## Exercise description
All lines from the first line of the material up to and including the line with "s.mem with bootRom7" must be copied exactly, and no others.

## Supplied records
-- ==== Sys2Proof/Machine/Facade.lean ====
section
/-! DEFINITION. The host's calls of the facade, and the firing of events (60_exceptions.md R566, R575 to
R578; 70_reset_and_hazards.md R600 to R605). -/
namespace Sys2Proof.Machine

/-- Run an operation of the core that runs on core `c`. -/
def onCore (c : CoreId) (op : State → Result) (s : State) : Result :=
  thenDo (op { s with current := c }) fun s1 => .next { s1 with current := s.current }

/-- The registers of a core that `Reset()` sets, before the pipeline reload (R600). -/
def Cpu.reinit (k : Cpu) : Cpu :=
  { k with
    regs := Vector.replicate 30 Config.resetGpr
    spsr := Vector.replicate 5 Config.resetGpr
    cpsr := 0x000000D3
    waiting := false
    cyc := 0 }

/-- What `Reset()` does to the CP15 port: `V` and the two TCM enables (R600, log 2). -/
def Cp15.reinit (p : Cp15) : Cp15 :=
  { p with control := setBit (setBit (setBit p.control 13 Config.vReset) 16 false) 18 false }

/-- Core `c` enters the reset vector (60_exceptions.md R507). -/
def enterResetVector (s : State) : Result :=
  branchTo (exceptionBase s s.current) (s.upd Cpu.reinit)

/-- `Reset()` (R600); memory, the boot images and the ROM keep their contents (R601). -/
def facadeReset (s : State) : Result :=
  let s1 :=
    { s with
      sched := Sched.atReset (s.sched.epoch + 1)
      irq := { arm9 := IrqCtl.atReset, arm7 := IrqCtl.atReset }
      ipc := { arm9 := IpcSide.atReset, arm7 := IpcSide.atReset }
      cp15 := s.cp15.reinit
      bootromInert := false }
  thenDo (onCore .arm9 enterResetVector s1) (onCore .arm7 enterResetVector)

/-- `LoadBootROM9(image)` (R602). -/
def loadBoot9 (image : List Byte) (s : State) : Result :=
  refuseIf (image.length != Config.bootRom9Size) .bootImageLength
    (.next { s with mem := { s.mem with bootRom9 := cellsOfBytes 0 image } })

/-- `LoadBootROM7(image)` (R602). -/
def loadBoot7 (image : List Byte) (s : State) : Result :=
  refuseIf (image.length != Config.bootRom7Size) .bootImageLength
    (.next { s with mem := { s.mem with bootRom7 := cellsOfBytes 0 image } })

/-- The little-endian word at byte offset `off` of the attached ROM (R605). -/
def romWord (rom : List Byte) (off : Nat) : Word :=
  rom.getD (off + 3) 0 ++ rom.getD (off + 2) 0 ++ rom.getD (off + 1) 0 ++ rom.getD off 0

/-- What `BootHeader` gives for one core (R605). -/
structure BootEntry where
  off : Nat
  entry : Word
  dst : Word
  len : Nat
  deriving DecidableEq, Repr

/-- `BootHeader(h, c)`: the four words of each core at the offsets of R605. DESIGN CHOICE (log 30): the
512-byte header view of R603, of which the spec does not say where it lies, is the first 512 bytes of the
attached ROM. -/
def bootHeader (rom : List Byte) (c : CoreId) : BootEntry :=
  let at0 := match c with
    | .arm9 => 0x20
    | .arm7 => 0x30
  { off := (romWord rom at0).toNat, entry := romWord rom (at0 + 4), dst := romWord rom (at0 + 8)
    len := (romWord rom (at0 + 12)).toNat }

/-- The `n` bytes from `dst` on the bus of core `c` are RAM. -/
def bytesAreRam (s : State) (c : CoreId) (dst : Word) : Nat → Bool
  | 0 => true
  | n + 1 =>
    (match region s c (dst + BitVec.ofNat 32 n) .data with
      | .ram _ _ => true
      | _ => false) && bytesAreRam s c dst n

/-- The copy of one core is well formed: its source lies in the ROM, its destination is RAM (R605). -/
def BootEntry.wellFormed (e : BootEntry) (s : State) (c : CoreId) : Bool :=
  decide (e.off + e.len ≤ s.rom.length) && bytesAreRam s c e.dst e.len

/-- Write bytes at consecutive addresses on the bus of core `c`. -/
def copyBytes (c : CoreId) : List Byte → Word → State → Result
  | [], _, s => .next s
  | b :: rest, addr, s => thenDo (busWrite c addr .byte (b.setWidth 32) s) (copyBytes c rest (addr + 1))

/-- `BootRegs(c)`: the stacks of the User, IRQ and Supervisor banks, System mode, and the entry in `r12`
and `r14` (R605). -/
def Cpu.bootRegs (usr irq svc entry : Word) (k : Cpu) : Cpu :=
  let k1 := { k with cpsr := 0x0000001F }
  ((((k1.setRegAt .usr regSp usr).setRegAt .irq regSp irq).setRegAt .svc regSp svc).setRegAt .usr 12
    entry).setRegAt .usr regLr entry

/-- The boot registers of the core that runs (R605). -/
def bootRegsOf (c : CoreId) (entry : Word) (k : Cpu) : Cpu :=
  match c with
  | .arm9 => k.bootRegs 0x03002F7C 0x03003F80 0x03003FC0 entry
  | .arm7 => k.bootRegs 0x0380FD80 0x0380FF80 0x0380FFC0 entry

/-- `BootCp15`: both TCMs enabled, DTCM of 16 KiB at 0x03000000, ITCM of 32 MiB, `V` unchanged (R605).
DESIGN CHOICE (log 31): the bits of the two TCM words outside base and size, which R605 does not give, are 0,
and the other bits of the control word are kept. -/
def Cp15.boot (p : Cp15) : Cp15 :=
  { control := setBit (setBit p.control 16 true) 18 true, dtcm := 0x0300000A, itcm := 0x00000020 }

/-- A core enters the program at `entry` (R604). -/
def bootCore (entry : Word) (s : State) : Result :=
  branchTo entry (s.upd (bootRegsOf s.current entry))

/-- `DirectBoot()` (R604); what counts as malformed is log 18, where the header view lies log 30. -/
def directBoot (s : State) : Result :=
  let e9 := bootHeader s.rom .arm9
  let e7 := bootHeader s.rom .arm7
  if s.rom.length < Config.headerSize ∨ e9.wellFormed s .arm9 = false ∨ e7.wellFormed s .arm7 = false then
    .fault .malformedRomHeader
  else
    thenDo (copyBytes .arm9 ((s.rom.drop e9.off).take e9.len) e9.dst s) fun s1 =>
      thenDo (copyBytes .arm7 ((s.rom.drop e7.off).take e7.len) e7.dst s1) fun s2 =>
        thenDo (onCore .arm9 (bootCore e9.entry)
          { s2 with cp15 := s2.cp15.boot, bootromInert := true }) (onCore .arm7 (bootCore e7.entry))

/-- The beginning of `Step(N)` (R575). -/
def beginStep (n : Cycles) (s : State) : Result :=
  if 2 ^ 64 ≤ s.sched.now.toNat + n.toNat then .refused .horizonOverflow
  else
    .next { s with
      sched := { s.sched with horizon := s.sched.now + n }
      phase := if n = 0 then .idle else .slice false }

/-- One call of the facade, or the acts of agents between two calls (R575, R577, R578). -/
def hostCall (h : HostCall) (s : State) : Result :=
  match h with
  | .reset => facadeReset s
  | .loadBootRom9 image => loadBoot9 image s
  | .loadBootRom7 image => loadBoot7 image s
  | .loadRom bytes => .next { s with rom := bytes }
  | .directBoot => directBoot s
  | .step n => beginStep n s
  | .agents acts => agentActs acts s

/-- Between two calls: the host makes its next one (log 8). -/
def idleStep (s : State) : Result :=
  match s.hostCalls with
  | [] => beginStep s.quantum s
  | h :: rest => hostCall h { s with hostCalls := rest }

/-- The core of the first or second place in a slice (R575). -/
def sliceCore (s : State) (second : Bool) : CoreId :=
  if second then s.firstCore.peer else s.firstCore

/-- What follows a core's slice: the other core's, or the firing of due events (R575). -/
def afterSlice (second : Bool) (s : State) : State :=
  { s with phase := if second then .fire s.sched.target else .slice true }

/-- A core is given its slice where it is behind the target (R575). -/
def sliceStep (second : Bool) (s : State) : Result :=
  let c := sliceCore s second
  let t := s.sched.target
  let cyc := (s.cpu.get c).cyc
  if cyc < t then .next { s with current := c, phase := .run second (t - cyc) }
  else .next (afterSlice second s)

/-- One event of `Sched.Run(limit)`, or its end (R566). -/
def fireStep (limit : Cycles) (s : State) : Result :=
  match s.sched.events with
  | e :: rest =>
    if e.time ≤ limit then
      agentPoint { s with sched := { s.sched with events := rest, now := laterOf s.sched.now e.time } }
    else .next (fireEnd limit s)
  | [] => .next (fireEnd limit s)
where
  /-- The clock stands at the limit; the loop of `Step(N)` goes on while it is below the horizon (R575). -/
  fireEnd (limit : Cycles) (s : State) : State :=
    let now := laterOf s.sched.now limit
    { s with
      sched := { s.sched with now := now }
      phase := if now < s.sched.horizon then .slice false else .idle }

end Sys2Proof.Machine
end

## The answer
-- ==== Sys2Proof/Machine/Facade.lean ====
section
/-! DEFINITION. The host's calls of the facade, and the firing of events (60_exceptions.md R566, R575 to
R578; 70_reset_and_hazards.md R600 to R605). -/
namespace Sys2Proof.Machine

/-- Run an operation of the core that runs on core `c`. -/
def onCore (c : CoreId) (op : State → Result) (s : State) : Result :=
  thenDo (op { s with current := c }) fun s1 => .next { s1 with current := s.current }

/-- The registers of a core that `Reset()` sets, before the pipeline reload (R600). -/
def Cpu.reinit (k : Cpu) : Cpu :=
  { k with
    regs := Vector.replicate 30 Config.resetGpr
    spsr := Vector.replicate 5 Config.resetGpr
    cpsr := 0x000000D3
    waiting := false
    cyc := 0 }

/-- What `Reset()` does to the CP15 port: `V` and the two TCM enables (R600, log 2). -/
def Cp15.reinit (p : Cp15) : Cp15 :=
  { p with control := setBit (setBit (setBit p.control 13 Config.vReset) 16 false) 18 false }

/-- Core `c` enters the reset vector (60_exceptions.md R507). -/
def enterResetVector (s : State) : Result :=
  branchTo (exceptionBase s s.current) (s.upd Cpu.reinit)

/-- `Reset()` (R600); memory, the boot images and the ROM keep their contents (R601). -/
def facadeReset (s : State) : Result :=
  let s1 :=
    { s with
      sched := Sched.atReset (s.sched.epoch + 1)
      irq := { arm9 := IrqCtl.atReset, arm7 := IrqCtl.atReset }
      ipc := { arm9 := IpcSide.atReset, arm7 := IpcSide.atReset }
      cp15 := s.cp15.reinit
      bootromInert := false }
  thenDo (onCore .arm9 enterResetVector s1) (onCore .arm7 enterResetVector)

/-- `LoadBootROM9(image)` (R602). -/
def loadBoot9 (image : List Byte) (s : State) : Result :=
  refuseIf (image.length != Config.bootRom9Size) .bootImageLength
    (.next { s with mem := { s.mem with bootRom9 := cellsOfBytes 0 image } })

/-- `LoadBootROM7(image)` (R602). -/
def loadBoot7 (image : List Byte) (s : State) : Result :=
  refuseIf (image.length != Config.bootRom7Size) .bootImageLength
    (.next { s with mem := { s.mem with bootRom7 := cellsOfBytes 0 image } })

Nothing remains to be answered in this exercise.